TASK GOAL: In the listing below, find the line that contains "if c != 0 then s.calResult c" and the line that contains "def calGood (s". Quote both and every line between them, exactly, and nothing more.

DATA SHOWN:
-- ==== Sys2Proof/Machine/Test.lean ====
section
/-!
DEFINITION. Self-test, the online lane test, fuse repair (R450-R457, R463) and calibration (R458-R464).
-/
namespace Sys2Proof.Machine

namespace State

/-! Self-test and repair. -/

/-- CMD.REPAIR_BURN (R433, R437, R457): NO_FUSES once nothing of R437 refuses it. -/
def repairBurn (s : State) : State :=
  if s.burnRefusal 6 == 0 && fld (s.rd Reg.BIST.FUSE_LEFT) 0 16 == 0 then
    ({ s with burnArmed := false }.wrFld Reg.BIST.STATUS 16 8 7).raise 9 1
  else s.burnStart 6

/-- BIST.CMD as a whole: RUN, REPAIR_BURN (R463; DESIGN CHOICE, log entry 12). -/
def bistCmd (v : Word) (s : State) : State :=
  let s := if bit v 0 then s.bistRequest (fld (s.rd Reg.BIST.TARGET) 0 8) true else s
  if bit v 1 then s.repairBurn else s

/-- A full test ends (R453, R463): RESULT 1 PASS, 2 PASS_REPAIRED, 3 FAIL. -/
def bistDone (res coverage : Nat) (us : Word) (s : State) : State :=
  let st := s.rd Reg.BIST.STATUS
  let pg := fld st 8 8
  if fld st 0 2 != 1 || s.code pg != 4 then s
  else
    let s := ((s.wr Reg.BIST.STATUS (W (2 + 0x100 * pg + 0x10000 * res))).wr Reg.BIST.COVERAGE (W coverage)).wr Reg.BIST.DURATION us
    let s := (s.wr (Reg.BIST.LAST pg) (W (res + 0x100 * coverage))).raise 9 0
    let s := s.loadReset pg
    if res == 3 then (s.faultBlock pg).raise 9 1
    else if (s.blk pg).enable then s.enterStarting pg else s.offBlock pg

/-- PERIOD of LANE.ONLINE_CFG, s (R192). -/
def lanePeriod (s : State) : Nat := Nat.max 1 (fld (s.rd Reg.LANE.ONLINE_CFG) 16 16)

/-- The PERIOD of the online lane test is over: one begins (R186, R455), of the next working primary lane, on the lowest free spare. -/
def laneTestStart (seconds : Nat) (s : State) : State :=
  if seconds < s.lanePeriod || s.code 17 != 2 || !s.reach 17 || !bit (s.rd Reg.LANE.ONLINE_CFG) 0 || bit (s.rd Reg.LANE.TESTING) 7 then s
  else
    let from_ := match s.laneLast with | some l => l + 1 | none => 0
    match s.freeSpare, ((List.range 64).map (fun k => (from_ + k) % 64)).find? (fun l => !s.laneFailed l) with
    | some i, some l =>
      ({ s with laneLast := some l }.wr Reg.LANE.TESTING (W (l + 0x80))).wrFld Reg.LANE.SPARE_MAP (8 * i) 8 l |>.updBlk 17 (fun b => { b with spared := true })
    | _, _ => s

/-- An online lane test ends (R186, R455). -/
def laneTestDone (pass : Bool) (s : State) : State :=
  let t := s.rd Reg.LANE.TESTING
  let l := fld t 0 7
  if !bit t 7 then s
  else if pass then s.laneTestEnd
  else (((s.wr Reg.LANE.TESTING (W l)).wrBit (Reg.LANE.FAILED (l / 32)) (l % 32) true).assignSpares).raise 9 1

/-! Calibration sets. -/

/-- The fixed points of GZ_EQ, 0.125 degC (R458). -/
def calFixed (p : Nat) : Int := [-320, 0, 320, 680].getD p 0

/-- Fields of CAL.SEL (R464). -/
def calKind (s : State) : Nat := fld (s.rd Reg.CAL.SEL) 0 2
def calInst (s : State) : Nat := fld (s.rd Reg.CAL.SEL) 8 5
def calPoint (s : State) : Nat := fld (s.rd Reg.CAL.SEL) 16 4

/-- An instance of the sets of a kind (R458). -/
def calInstOk (kind inst : Nat) : Bool := (kind == 0 && inst < 4) || (kind == 1 && inst < 3) || (kind == 2 && inst == 0)

/-- STATUS.POINTS shows SEL's kind and instance; 16 points, which its 4 bits cannot show, leave it free (R464; DESIGN CHOICE, log entry 51). -/
def calCount (s : State) : State :=
  let n := (s.calPoints s.calKind s.calInst).length
  if n < 16 then s.wrFld Reg.CAL.STATUS 16 4 n else (s.wrFld Reg.CAL.STATUS 16 4 (fld s.freeW 0 4)).useFree

/-- A write to SEL copies the set into SET_DATA (R460, R464). -/
def calSelect (v : Word) (s : State) : State :=
  let s := s.wr Reg.CAL.SEL (v &&& 0x000F1F03)
  let l := s.calSet s.calKind s.calInst s.calPoint
  ((List.range 16).foldl (fun a w => a.wr (Reg.CAL.SET_DATA w) (l.getD w 0)) s).calCount

/-- A command ends: RESULT, and its event (R460, R461, R464). STATE stays 1 while a run goes on. -/
def calResult (res : Nat) (s : State) : State :=
  let s := s.wrFld Reg.CAL.STATUS 8 8 res
  let s := if s.calRun.isSome then s else s.wrFld Reg.CAL.STATUS 0 2 2
  s.raise 10 (if res == 1 then 0 else 1)

/-- A calibration of the sets of a kind and instance runs (R460): those of a GZ_EQ run are its port's rate. -/
def calBusy (s : State) (kind inst : Nat) : Bool :=
  match s.calRun with
  | some j => j.kind == kind && (if kind == 0 then s.gzRate j.inst == inst else j.inst == inst)
  | none => false

/-- The reserved bits of a set are 0 and its values are in range (R459, R460). -/
def calSetOk (s : State) (kind inst point : Nat) (l : List Word) : Bool :=
  let w := fun i => l.getD i 0
  let t := calTemp l
  (w 0).toNat < 2 ^ 19 && fld (w 0) 17 2 != 3 && -440 ≤ t && t ≤ 1040 && point < calMax kind &&
    (if kind == 0 then t == calFixed point
     else if kind == 1 then (w 1).toNat < 2 ^ 24 && (w 2).toNat < 2 ^ 24 && (List.range 9).all (fun i => w (4 + i) == 0)
     else (List.range 11).all (fun i => w (2 + i) == 0)) &&
    (s.calPoints kind inst).all (fun p => p == point || 40 < (calTemp (s.calSet kind inst p) - t).natAbs)

/-- The 15 words of a set with their CHECK (R459). -/
def calSealed (l : List Word) : List Word :=
  let l := (List.range 15).map (fun w => l.getD w 0)
  l ++ [Crypto.crc32 ((l.map (fun w => leBytes 4 w.toNat)).flatten)]

/-- A set is stored, and SC asks for an MTR swap (R35, R458, R460). -/
def calStore (kind inst point : Nat) (l : List Word) (s : State) : State :=
  let s := { s with cal := Sparse.set (fun _ => []) s.cal (calKey kind inst point) l }.journal s
  let s := if kind == 1 then s.updBlk 30 (fun b => { b with swapPend := true }) else s
  s.calCount

/-- CMD.WRITE (R460). -/
def calWrite (s : State) : State :=
  let l := (List.range 15).map (fun w => s.rd (Reg.CAL.SET_DATA w))
  if s.mode == .hold then s.calResult 10
  else if s.calBusy s.calKind s.calInst then s.calResult 2
  else if !calInstOk s.calKind s.calInst || !s.calSetOk s.calKind s.calInst s.calPoint l then s.calResult 8
  else (s.calStore s.calKind s.calInst s.calPoint (calSealed l)).calResult 1

/-- CMD.CLEAR (R460). -/
def calClear (s : State) : State :=
  if s.mode == .hold then s.calResult 10
  else if s.calBusy s.calKind s.calInst then s.calResult 2
  else if !calInstOk s.calKind s.calInst then s.calResult 8
  else (s.calStore s.calKind s.calInst s.calPoint []).calResult 1

/-- The point nearest a temperature, if it lies within 5 degC (R461). -/
def calNear (s : State) (kind inst : Nat) (t : Int) : Option Nat :=
  let l := if kind == 0 then [0, 1, 2, 3].map (fun p => (p, (calFixed p - t).natAbs))
    else (s.calPoints kind inst).map (fun p => (p, (calTemp (s.calSet kind inst p) - t).natAbs))
  ((l.filter (fun e => e.2 ≤ 40)).foldl (fun (b : Option (Nat × Nat)) e => match b with | some x => if e.2 < x.2 then some e else b | none => some e) none).map
    (fun e => e.1)

/-- The RESULT with which RUN is refused, 0 if it is accepted (R461, R462, R464; DESIGN CHOICE, log entry 51). -/
def calRefusal (s : State) (t : Int) (reference : Bool) : Nat :=
  let kind := s.calKind
  let inst := s.calInst
  let full := (s.calNear kind inst t).isNone && calMax kind ≤ (s.calPoints kind inst).length
  if s.mode == .hold then 10
  else if kind == 3 || (kind != 0 && !calInstOk kind inst) then 8
  else if s.calRun.isSome then 2
  else if kind == 0 then
    if s.code (32 + inst) == 4 then 2
    else if s.mode != .service then 3
    else if !(s.code (32 + inst) == 2 || s.code (32 + inst) == 6) then 2
    else if (s.calNear 0 (s.gzRate inst) t).isNone then 4 else 0
  else if kind == 1 then
    if s.mode != .service then 3 else if s.code 30 != 2 then 2 else if full then 5 else 0
  else if !(fld (s.rd (Reg.TB.LOCK 2)) 0 2 == 2 || reference) then 6
  else if full then 5 else 0

/-- CMD.RUN (R461, R473). -/
def calStart (temp : BitVec 16) (reference : Bool) (s : State) : State :=
  let c := s.calRefusal temp.toInt reference
  if c != 0 then s.calResult c
  else
    let kind := s.calKind
    let inst := s.calInst
    let s := ({ s with calRun := some { kind := kind, inst := inst, temp := temp } }.wrFld Reg.CAL.STATUS 0 2 1).wrFld Reg.CAL.STATUS 8 8 0
    if kind == 0 then
      (s.setCode (32 + inst) 5).updBlk (32 + inst) (fun b => { b with stale := !s.ringOn (inst / 2) && !b.hold })
    else if kind == 1 then
      (((s.setCode 30 5).updBlk 30 (fun b => { b with stale := true })).wrFld Reg.MTR.STATUS 4 2 3).bump Reg.MTR.GAPS |>.raise 30 3
    else s

/-- The quality limit of a run (R461). -/
def calGood (s : State) (j : CalJob) (q : Int) : Bool :=
  if j.kind == 0 then ((s.eyeMin j.inst : Nat) : Int) ≤ q else if j.kind == 1 then q.natAbs ≤ 20 else q.natAbs ≤ 50

/-- A gain, 2.22 in 24 bits, that takes what was measured to the reference; one that no 24 bits hold is free (R459, R461; DESIGN CHOICE, log entry 125). -/
def calGain (s : State) (ref meas : Nat) : Word :=
  let g := roundQ (mkRat (ref * 4194304) meas)
  if meas == 0 || 2 ^ 24 ≤ g then s.freeW &&& 0xFFFFFF else W g.toNat

/-- Words 1 to 12 of a measured set (R459, R461): those of GZ_EQ as measured; of MTR the gains and the phase that take the measured values to REF_V, REF_I and REF_PHI (DEDUCED, log
entry 125); of RTC the error. -/
def calCoef (s : State) (kind : Nat) (m : List Word) : List Word :=
  let w := fun i => m.getD i 0
  if kind == 0 then (List.range 12).map w
  else
    (if kind == 1 then
      [s.calGain (fld (s.rd Reg.CAL.REF_V) 0 24) (w 0).toNat, s.useFree.calGain (fld (s.rd Reg.CAL.REF_I) 0 24) (w 1).toNat, s.rd Reg.CAL.REF_PHI - w 2]
     else [w 0]) ++ List.replicate (if kind == 1 then 9 else 11) 0

/-- A run completes (R461, R462): the set goes to the nearest point within 5 degC, or to the lowest free one. -/
def calDone (coef : List Word) (quality when_ : Word) (s : State) : State :=
  match s.calRun with
  | none => s
  | some j =>
    let inst := if j.kind == 0 then s.gzRate j.inst else j.inst
    let near := s.calNear j.kind inst j.temp.toInt
    let point := near.orElse (fun _ => (List.range (calMax j.kind)).find? (fun p => !(s.calPoints j.kind inst).contains p))
    let good := s.calGood j quality.toInt
    let s := (({ s with calRun := none }.calLeave j).bumpWrap Reg.CAL.RUNS).wr Reg.CAL.QUALITY quality
    let t := match j.kind, point with
      | 0, some p => encS 16 (calFixed p)
      | _, _ => j.temp.toNat
    if !good then s.calResult 9
    else
      match point with
      | none => s.calResult (if j.kind == 0 then 4 else 5)
      | some p =>
        let l := W (t + 0x10000 + 0x20000) :: s.calCoef j.kind coef ++ [quality, when_]
        (if j.kind == 1 then s.useFree.useFree else s).calStore j.kind inst p (calSealed l) |>.calResult 1

/-- CMD as a whole (R464; DESIGN CHOICE, log entry 12): WRITE, CLEAR, RUN. A RUN through a plain register write has a temperature and a reference that are free. -/
def calCmd (v : Word) (temp : BitVec 16) (reference : Bool) (s : State) : State :=
  let s := if bit v 0 then s.calWrite else s
  let s := if bit v 1 then s.calClear else s
  if bit v 2 then s.calStart temp reference else s

end State

/-- BIST_RUN (R450). -/
def execBistRun (r : Requester) (s : State) : Out := .next (s.access r Reg.BIST.CMD 1 (State.bistCmd 1))

/-- BIST_DONE (R453). -/
def execBistDone (outcome : Fin 3) (coverage : BitVec 14) (us : Word) (s : State) : Out := .next (s.bistDone (outcome + 1) coverage.toNat us)

/-- REPAIR_BURN (R457). -/
def execRepairBurn (r : Requester) (s : State) : Out := .next (s.access r Reg.BIST.CMD 2 (State.bistCmd 2))

/-- LANE_TEST_START (R455). -/
def execLaneTestStart (seconds : Nat) (s : State) : Out := .next (s.laneTestStart seconds)

/-- LANE_TEST_DONE (R455). -/
def execLaneTestDone (pass : Bool) (s : State) : Out := .next (s.laneTestDone pass)

/-- CAL_SEL (R460). -/
def execCalSel (r : Requester) (v : Word) (s : State) : Out := .next (s.access r Reg.CAL.SEL v (State.calSelect v))

/-- CAL_WRITE (R460). -/
def execCalWrite (r : Requester) (s : State) : Out := .next (s.access r Reg.CAL.CMD 1 (State.calCmd 1 0 false))

/-- CAL_CLEAR (R460). -/
def execCalClear (r : Requester) (s : State) : Out := .next (s.access r Reg.CAL.CMD 2 (State.calCmd 2 0 false))

/-- CAL_RUN (R461). -/
def execCalRun (r : Requester) (temp : BitVec 16) (reference : Bool) (s : State) : Out :=
  .next (s.access r Reg.CAL.CMD 4 (State.calCmd 4 temp reference))

/-- CAL_RUN_DONE (R461, R462). -/
def execCalRunDone (coef : List Word) (quality when_ : Word) (aborted : Bool) (s : State) : Out :=
  .next (if aborted then s.abortCal else s.calDone coef quality when_)

end Sys2Proof.Machine
end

SOLUTION:
  if c != 0 then s.calResult c
  else
    let kind := s.calKind
    let inst := s.calInst
    let s := ({ s with calRun := some { kind := kind, inst := inst, temp := temp } }.wrFld Reg.CAL.STATUS 0 2 1).wrFld Reg.CAL.STATUS 8 8 0
    if kind == 0 then
      (s.setCode (32 + inst) 5).updBlk (32 + inst) (fun b => { b with stale := !s.ringOn (inst / 2) && !b.hold })
    else if kind == 1 then
      (((s.setCode 30 5).updBlk 30 (fun b => { b with stale := true })).wrFld Reg.MTR.STATUS 4 2 3).bump Reg.MTR.GAPS |>.raise 30 3
    else s

/-- The quality limit of a run (R461). -/
def calGood (s : State) (j : CalJob) (q : Int) : Bool :=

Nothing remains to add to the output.